----- Material for the task -----

/-- KILL_DELIVERY (R195): a kill message reaches a cell after every token sent before it; waiting tokens beyond the
horizon go, and a firing that has not issued counts as one. -/
def execKillDelivery (idx : Nat) (s : State) : Out :=
  let l := s.cores.flatMap fun e => e.2.killQ.map fun k => (e.1, k)
  .next <|
    match l[idx]? with
    | none => s
    | some (core, (pid, tid, h)) => s.onDie (dieOf pid) <|
      if (s.core core).tokQ.any fun k => k.1 == pid && k.2.tid == tid then s
      else
        let s := s.modCore core fun c => { c with killQ := c.killQ.erase (pid, tid, h) }
        let parked := (s.core (coreOf pid)).park.filter fun k => k.1 == pid && k.2.killed tid h
        let gone := (s.plane pid).beyond tid h + parked.length
        let s := s.modPlane pid fun p => p.kill tid h
        let s := s.modCore (coreOf pid) fun c => { c with park := c.park.filter fun k => !parked.contains k }
        match s.take tid with
        | none => s
        | some t =>
          let left := s.cores.any fun e => e.2.killQ.any fun k => k.2.1 == tid
          (s.modTakeCtx t fun c => { c with sent := c.sent - gone, killing := left }).planeFree pid

/-! ## Handler takes and resumption (R321, R325) -/

/-- The take of a handler (R321): colour 15, context 15, arguments from the trap it serves. That of a shadow is a shadow (R329). -/
def handlerTake (t : Take) (k : TrapRec) (r : Region) (entry tid : Nat) (again : Bool) : Take :=
  let cell := cellIdWord (dieOf k.pid) (cellNoOf k.pid)
  { tid, job := t.job, region := t.region, colour := 15, ctx := r.driver * 16 + 15, source := .handler, born := 0
    slate := { prio := t.slate.prio, region := r.rid, entry, tag := t.slate.tag,
               args := [BitVec.ofNat 32 cell, BitVec.ofNat 32 k.cause, BitVec.ofNat 32 k.colour, k.pc.setWidth 32, 0, 0] }
    serves := t.tid, record := some k, reissued := again, shadow := t.shadow }

/-- The handler take that serves the twin of a take and has no twin yet: the two are twins (R329). -/
def State.twinHandler (t : Take) : Nat :=
  (((s.takes.map (·.2)).find? fun u => t.twin != 0 && u.serves == t.twin && u.colour == 15 && u.twin == 0).map Take.tid).getD 0

/-- HANDLER_TAKE_CREATE (R321): when context 15 of a core is free, the next trap raised in the regions it drives gets a
handler take. -/
def execHandlerTakeCreate (core : Nat) (s : State) : Out :=
  let c := s.core core
  .next <| s.onDie (core / 16) <|
    match c.trapQ with
    | [] => s
    | tid :: rest =>
      let drop := s.modCore core fun c => { c with trapQ := rest }
      if (find s.ctxs (core * 16 + 15)).isSome then s
      else
        match s.take tid with
        | none => drop
        | some t =>
          match s.servedTrap t, s.region t.region with
          | some k, some r =>
            if r.place != .eligible then s
            else
              match r.image.handler with
              | none => drop
              | some entry =>
                let h := { handlerTake t k r entry s.serial (c.again == tid) with born := s.clk, twin := s.twinHandler t }
                let x : Ctx := { state := .run, curnt := entry, tplane := r.image.plane, args := h.slate.args,
                                 tid := h.tid, region := r.key }
                let s := drop.bump.modTake h.twin fun u => { u with twin := h.tid }
                let s := { s with takes := ins s.takes h.tid h, ctxs := ins s.ctxs h.ctx x }
                (s.beginEntry r h.ctx entry).noteClass t.job r.die t.slate.prio
          | _, _ => drop

/-- A claim that a parked firing had made and that its next instruction does not ask for any more is withdrawn. -/
def State.settleClaims (pid : Nat) : State :=
  let fid := (s.plane pid).firing.fid
  let at_ := match s.nextOf pid with | .claim o => some o.h.toNat | _ => none
  s.withdrawClaims fun w => match w with
    | .firing p f h => p == pid && f == fid && at_ != some h
    | .drain _ _ | .stream _ | .script _ | .bridge _ _ => false

/-- PARKED_FIRING_RESUME (R325 step 2): a parked firing of an unparked take resumes with its saved registers. -/
def execParkedFiringResume (pid : Nat) (s : State) : Out :=
  let p := s.plane pid
  .next <| s.onDie (dieOf pid) <|
    match s.resumable pid with
    | none => s
    | some (t, k) =>
      if p.running || p.stopped then s
      else
        let s := s.modTake t.tid fun t => { t with parked := t.parked.erase k }
        let s := s.modPlane pid fun p => { p with running := true, firing := k.firing, regs := k.regs }
        (s.forgetLog pid).settleClaims pid

end Sys2Proof.Machine
end

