/-- R279 to R284: the unit asks for the lowest issuable point and for boundary takes, and faults where rule 2 forbids a
predecessor; a slot of its ring extends or closes the open extent; when every point is done it is idle and decrements its
counter; when nothing is in flight a save writes its record. That FRBOUND fails the take that executed FRONT, and the record of an
extent that is still open, is log 33's. -/
def Obligations.FrontierUnitEvents : Prop :=
  (∀ (core : Nat) (s : State),
    let f := s.frontier core
    let asks := fun (t : State) (x : Slate) (extra : Nat) (p : Nat × Nat × Nat) (src : Source) =>
      (∃ h : Held, (t.die (core / 16)).held = (s.die (core / 16)).held ++ [h] ∧ h.job = f.job ∧ h.released = true
        ∧ h.source = src ∧ h.slate = { x with args := x.args.take 2 ++ [BitVec.ofNat 32 (core % 16 + f.ticket * 256 + extra),
            BitVec.ofNat 32 p.1, BitVec.ofNat 32 p.2.1, BitVec.ofNat 32 p.2.2] })
      ∧ ∀ a, t.byte a = s.byte a
    (f.state = .run → s.frFrozen core = false → f.forbidden = false →
      (∀ p, f.candidates.find? f.issuable = some p → f.flight.length ≤ fld f.desc 16 8 →
        completes (.frontierIssue core) s fun t =>
          asks t f.tmpl 0 p (.point core f.ticket p.1 p.2.1 p.2.2)
          ∧ t.frontier core = { f with flight := f.flight ++ [p] })
      ∧ (∀ i0 i1 i2 v, f.boundaryDue = some (i0, i1, i2, v) → f.bOut.length < 64 →
        completes (.boundaryTake core) s fun t =>
          asks t f.btmpl (2 ^ 16 + v * 2 ^ 17) (i0, i1, i2) (.boundary core f.ticket i0 i1 i2 v)
          ∧ t.frontier core = { f with bOut := f.bOut ++ [(i0, i1, i2, v)] }))
    ∧ ((f.state = .run ∨ f.state = .saving) → s.frFrozen core = false → f.forbidden = true → f.wasFault = false →
      completes (.frontierIssue core) s fun t => takeFails s t f.tid 0x0901
        ∧ (f.state = .run → (t.frontier core).state = .fault)
        ∧ (f.state = .saving → (t.frontier core).state = .saving ∧ (t.frontier core).wasFault = true))
    ∧ (∀ b r n, f.state ≠ .idle → f.closed = false → frOpen f.desc = true → s.frFrozen core = false → f.strm = some b →
      s.ringOf b = some r → r.isLive b.branch = true → s.window r b.branch f.colour 1 = some [n] →
      let m := sideMark (s.side r n)
      let close := frClvl f.desc ≤ markLevel m
      completes (.frontierStreamSlot core) s fun t =>
        (t.frontier core).k =
          (if frGlvl f.desc ≤ markLevel m then min (f.k + 1) (frExt f.desc (frDims f.desc - 1)) else f.k)
        ∧ ((t.frontier core).closed = true ↔ close) ∧ (t.frontier core).flight = f.flight
        ∧ (close → ∀ r', t.ring b.key = some r' → r'.live = r.live &&& ~~~(1#8 <<< b.branch)
          ∧ ∀ x, find r'.slots n = some x → x.gone b.branch = true)
        ∧ (¬close → ∃ r', t.ring b.key = some r' ∧ r'.live = r.live
          ∧ ∀ k, find r'.slots k = (find r.slots k).map fun x =>
              if k = n then { x with retired := x.retired ||| (1#8 <<< b.branch) } else x))
    ∧ (f.state = .run → s.frFrozen core = false → (f.closed = true ∨ frOpen f.desc = false) → f.nrows ≤ f.rowlo →
      completes (.frontierComplete core) s fun t =>
        t.frontier core = { f with state := .idle }
        ∧ (2 ^ 15 ≤ fld f.desc 224 16 →
          let n := fld f.desc 224 16 % 4096
          (look 0 (t.die (core / 16)).deps n).toNat = (look 0 (s.die (core / 16)).deps n).toNat - 1)
        ∧ (fld f.desc 224 16 < 2 ^ 15 → t.dies = s.dies))
    ∧ (∀ pid p, f.state = .saving → f.flight = [] → f.bOut = [] → s.frFrozen core = false → s.planes = [(pid, p)] →
      p.running = true → p.firing.fid = f.saveFid → p.firing.wait = .save → s.take f.saveTid = none → p.stash = [] →
      (f.wasFault = true ∨ f.forbidden = false) → s.rangeWaits f.job f.saveVa (f.bytes f.wasFault).length = false →
      let bs := f.bytes f.wasFault
      completes (.frontierSaveDone core) s fun t =>
        (t.frontier core).state = (if f.saveStop = true then .idle else if f.wasFault = true then .fault else .run)
        ∧ (t.plane pid).regs.rS f.saveD = (if f.saveD = 0 then 0 else BitVec.ofNat 64 bs.length)
        ∧ (t.plane pid).firing.pc = p.firing.pc + 1 ∧ (t.plane pid).firing.wait = .none
        ∧ ∀ a, t.byte a = (State.storeLines f.job f.saveTid (pid + 1) (bs.length / 64 + 1) s f.saveVa bs).byte a))
  ∧ (∀ (f : Frontier) (r : Nat) (x : FrRow), f.rows = [(r, x)] → r = f.rowlo → x.bitmap ≠ 0 → frOpen f.desc = false →
    f.bytes false = leBytes 64 f.desc.toNat ++ leBytes 4 f.rowlo ++ leBytes 2 1 ++ leBytes 2 1 ++ leBytes 56 0
      ++ leBytes 2 0 ++ leBytes 2 1 ++ leBytes 4 x.pfx ++ leBytes 8 0 ++ leBytes 8 x.bitmap.toNat)

/-! ## Streamers -/

/-- R228, R230, R246, R247, R249, R250, R251: SPROG, SREQ, SCFG and SSTOP take the context's next number, which S[D]
receives; a request that the context cannot take completes with its error; a context of another job gives all ones;
SLAYOUT checks a layout record and stores it. SSTOP ends a point that is being written; the mark that a BAD granule is followed by
is still owed. That an SPROG queues at a context that is not IDLE, and that a FLUSH pushes nothing before a program is decoded, is log
17's. -/
def Obligations.StreamerRequests : Prop :=
  ∀ (o : OpK) (s : State), s.rP o.g.toNat ^^^ o.gn = 1 → s.shadowed = false →
    let sc := (s.cur / 1024 * 64 + o.kreg.toNat / 64 % 64) * 32 + o.kreg.toNat % 16
    let st := s.stream sc
    let f := s.pl.firing
    let mine := st.job = s.pl.job ∧ st.job ≠ 0
    let a := s.rS o.a.toNat
    let holds := st.state = .held ∨ (st.state = .walk ∧ st.prog.hold = true)
    let numbered := fun (i : Instr) (P : State → Prop) => answersS i s o.d (w64 st.nextNum) fun t =>
      (∀ x, x ≠ sc → t.stream x = s.stream x) ∧ P t
    let adds := fun (i : Instr) (kind : Nat) (P : StrOp → Prop) =>
      numbered i fun t => ∃ x : StrOp, t.stream sc = { st with
          state := if kind = 0 ∧ st.state = .idle ∧ st.ops = [] then .load else st.state
          prog := if kind = 0 ∧ st.state = .idle ∧ st.ops = [] then {} else st.prog
          nextNum := st.nextNum + 1, ops := st.ops ++ [x] }
        ∧ x.num = st.nextNum ∧ x.kind = kind ∧ x.tid = f.tid ∧ x.fid = f.fid ∧ x.pid = s.cur ∧ x.colour = f.colour
        ∧ x.upTo = s.serial ∧ P x
    let queued := st.ops.filter fun x => x.kind == 1 && !x.fin && !(st.state == .walk && st.current == some x)
    (a.toNat % 64 ≠ 0 → exec (.sprog o) s = .next (s.trapAt s.cur 3 (w64 s.pc) a 0))
    ∧ (s.pl.acquired f.fid = true → ¬mine →
      (∀ i ∈ [Instr.sreq o, .scfg o, .sstop o], answersS i s o.d (BitVec.allOnes 64) fun t => t.slices = s.slices)
      ∧ (a.toNat % 64 = 0 → answersS (.sprog o) s o.d (BitVec.allOnes 64) fun t => t.slices = s.slices))
    ∧ (s.pl.acquired f.fid = true → mine →
      (a.toNat % 64 = 0 →
        adds (.sprog o) 0 fun x => x.word = a ∧ x.fin = false)
      ∧ (¬holds → adds (.sreq o) 1 (fun x => x.fin = true ∧ x.err = 0x0D05)
        ∧ adds (.scfg o) 2 (fun x => x.fin = true ∧ x.err = 0x0D07))
      ∧ (holds → queued.length < 8 → adds (.sreq o) 1 fun x =>
        x.fin = false ∧ x.packet = (s.rV o.a.toNat).extractLsb' 0 512)
      ∧ (holds → 8 ≤ queued.length → exec (.sreq o) s = .next (s.hold .retry 0))
      ∧ (holds → adds (.scfg o) 2 fun x => x.fin = false ∧ x.word = a)
      ∧ (∀ r, st.state = .walk → (∀ y, st.current = some y → y.kind ≠ 3) → st.walk.sectors ≠ [] → s.strRing sc = some r →
        s.strMiss sc 4 (st.walk.sectors.map Prod.fst) = none → completes (.sstop o) s fun t =>
          (t.stream sc).state = .idle ∧ (t.stream sc).walk.sectors = [] ∧ (t.stream sc).granules = st.granules + 1
          ∧ (o.d ≠ 0 → t.rS o.d.toNat = w64 st.nextNum))
      ∧ ((∀ e ∈ s.rings, e.2.queue = [] ∧ e.2.granted = []) → st.walk.sectors = [] → numbered (.sstop o) fun t =>
        (t.stream sc).state = .idle ∧ (t.stream sc).walk.active = false
        ∧ (t.stream sc).owed = (match st.walk.follow with | some m => some (m, st.colour, s.strTid sc) | none => st.owed)
        ∧ ∃ l x, (t.stream sc).ops = l ++ [x] ∧ l.length = st.ops.length ∧ (∀ y ∈ l, y.kind ≠ 3 → y.fin = true)
          ∧ x.kind = 3 ∧ x.num = st.nextNum ∧ x.fin = !x.flush
          ∧ (x.flush = true ↔
            o.imm.getLsbD 0 = true ∧ st.state ≠ .idle ∧ st.prog.ring.isSome = true ∧ st.prog.src = false)))
    ∧ (let ea := s.rS (o.kreg.toNat % 32)
      let r := (s.rV o.a.toNat).extractLsb' 0 512
      ((ea.toNat % 64 ≠ 0 ∨ 2 ^ 52 ≤ ea.toNat) → exec (.slayout o) s = .next (s.trapAt s.cur 3 (w64 s.pc) ea 0))
      ∧ (ea.toNat % 64 = 0 → ea.toNat < 2 ^ 52 →
        (∀ sub, layoutBad r = some sub → exec (.slayout o) s = .next (s.trapAt s.cur 7 (w64 s.pc) (w64 sub) 0))
        ∧ (∀ e, layoutBad r = none → s.pl.acquired f.fid = true → s.pl.memq.length < 64 → s.pl.stash = [] →
          s.tlbFind (translatingSlice s.cur) (s.asid s.pl.job) ea.toNat true = some e →
          s.farRoom s.cur (physOf e.pte e.level ea.toNat).die 256 = true →
          accesses (.slayout o) s (physOf e.pte e.level ea.toNat) ea.toNat 64
            (fun _ m => m.kind = .store ∧ m.data = leBytes 64 r.toNat ∧ m.ord = 0 ∧ m.sc = 3)
            (fun t => t.pl.regs = s.pl.regs))))
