-- ==== Sys2Proof/Laws/Traffic.lean ====
section
/-!
SUPPORT. What the traffic of messages and of accesses leaves alone: the charge of a budget, a change of a message, a fragment at a
port, the issue of a message, and the accesses that leave their die (R272, R291, R295, R298).
-/
namespace Sys2Proof.Machine

/-! ## State.charge -/

@[simp] theorem State.charge_agenda (s : State) (home job n : Nat) : (s.charge home job n).agenda = s.agenda := by
  unfold State.charge; split <;> rfl
@[simp] theorem State.charge_turn (s : State) (home job n : Nat) : (s.charge home job n).turn = s.turn := by
  unfold State.charge; split <;> rfl
@[simp] theorem State.charge_cur (s : State) (home job n : Nat) : (s.charge home job n).cur = s.cur := by
  unfold State.charge; split <;> rfl
@[simp] theorem State.charge_curCtx (s : State) (home job n : Nat) : (s.charge home job n).curCtx = s.curCtx := by
  unfold State.charge; split <;> rfl
@[simp] theorem State.charge_clk (s : State) (home job n : Nat) : (s.charge home job n).clk = s.clk := by
  unfold State.charge; split <;> rfl
@[simp] theorem State.charge_free (s : State) (home job n : Nat) : (s.charge home job n).free = s.free := by
  unfold State.charge; split <;> rfl
@[simp] theorem State.charge_serial (s : State) (home job n : Nat) : (s.charge home job n).serial = s.serial := by
  unfold State.charge; split <;> rfl
@[simp] theorem State.charge_poison (s : State) (home job n : Nat) : (s.charge home job n).poison = s.poison := by
  unfold State.charge; split <;> rfl
@[simp] theorem State.charge_bank (s : State) (home job n : Nat) : (s.charge home job n).bank = s.bank := by
  unfold State.charge; split <;> rfl
@[simp] theorem State.charge_sideband (s : State) (home job n : Nat) : (s.charge home job n).sideband = s.sideband := by
  unfold State.charge; split <;> rfl
@[simp] theorem State.charge_planes (s : State) (home job n : Nat) : (s.charge home job n).planes = s.planes := by
  unfold State.charge; split <;> rfl
@[simp] theorem State.charge_cells (s : State) (home job n : Nat) : (s.charge home job n).cells = s.cells := by
  unfold State.charge; split <;> rfl
@[simp] theorem State.charge_rings (s : State) (home job n : Nat) : (s.charge home job n).rings = s.rings := by
  unfold State.charge; split <;> rfl
@[simp] theorem State.charge_ctxs (s : State) (home job n : Nat) : (s.charge home job n).ctxs = s.ctxs := by
  unfold State.charge; split <;> rfl
@[simp] theorem State.charge_cores (s : State) (home job n : Nat) : (s.charge home job n).cores = s.cores := by
  unfold State.charge; split <;> rfl
@[simp] theorem State.charge_dies (s : State) (home job n : Nat) : (s.charge home job n).dies = s.dies := by
  unfold State.charge; split <;> rfl
@[simp] theorem State.charge_links (s : State) (home job n : Nat) : (s.charge home job n).links = s.links := by
  unfold State.charge; split <;> rfl
@[simp] theorem State.charge_jobs (s : State) (home job n : Nat) : (s.charge home job n).jobs = s.jobs := by
  unfold State.charge; split <;> rfl
@[simp] theorem State.charge_regions (s : State) (home job n : Nat) : (s.charge home job n).regions = s.regions := by
  unfold State.charge; split <;> rfl
@[simp] theorem State.charge_takes (s : State) (home job n : Nat) : (s.charge home job n).takes = s.takes := by
  unfold State.charge; split <;> rfl
@[simp] theorem State.charge_images (s : State) (home job n : Nat) : (s.charge home job n).images = s.images := by
  unfold State.charge; split <;> rfl
@[simp] theorem State.charge_planeImages (s : State) (home job n : Nat) : (s.charge home job n).planeImages = s.planeImages := by
  unfold State.charge; split <;> rfl
@[simp] theorem State.charge_patches (s : State) (home job n : Nat) : (s.charge home job n).patches = s.patches := by
  unfold State.charge; split <;> rfl
@[simp] theorem State.charge_exits (s : State) (home job n : Nat) : (s.charge home job n).exits = s.exits := by
  unfold State.charge; split <;> rfl
@[simp] theorem State.charge_msgs (s : State) (home job n : Nat) : (s.charge home job n).msgs = s.msgs := by
  unfold State.charge; split <;> rfl
@[simp] theorem State.charge_wire (s : State) (home job n : Nat) : (s.charge home job n).wire = s.wire := by
  unfold State.charge; split <;> rfl
@[simp] theorem State.charge_pkg (s : State) (home job n : Nat) : (s.charge home job n).pkg = s.pkg := by
  unfold State.charge; split <;> rfl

-----

- **Requirement**: Where in the records does the string "trapAt" appear? Copy every line that has it.

- **Your response**:
    (a.toNat % 64 ≠ 0 → exec (.sprog o) s = .next (s.trapAt s.cur 3 (w64 s.pc) a 0))
      ((ea.toNat % 64 ≠ 0 ∨ 2 ^ 52 ≤ ea.toNat) → exec (.slayout o) s = .next (s.trapAt s.cur 3 (w64 s.pc) ea 0))
        (∀ sub, layoutBad r = some sub → exec (.slayout o) s = .next (s.trapAt s.cur 7 (w64 s.pc) (w64 sub) 0))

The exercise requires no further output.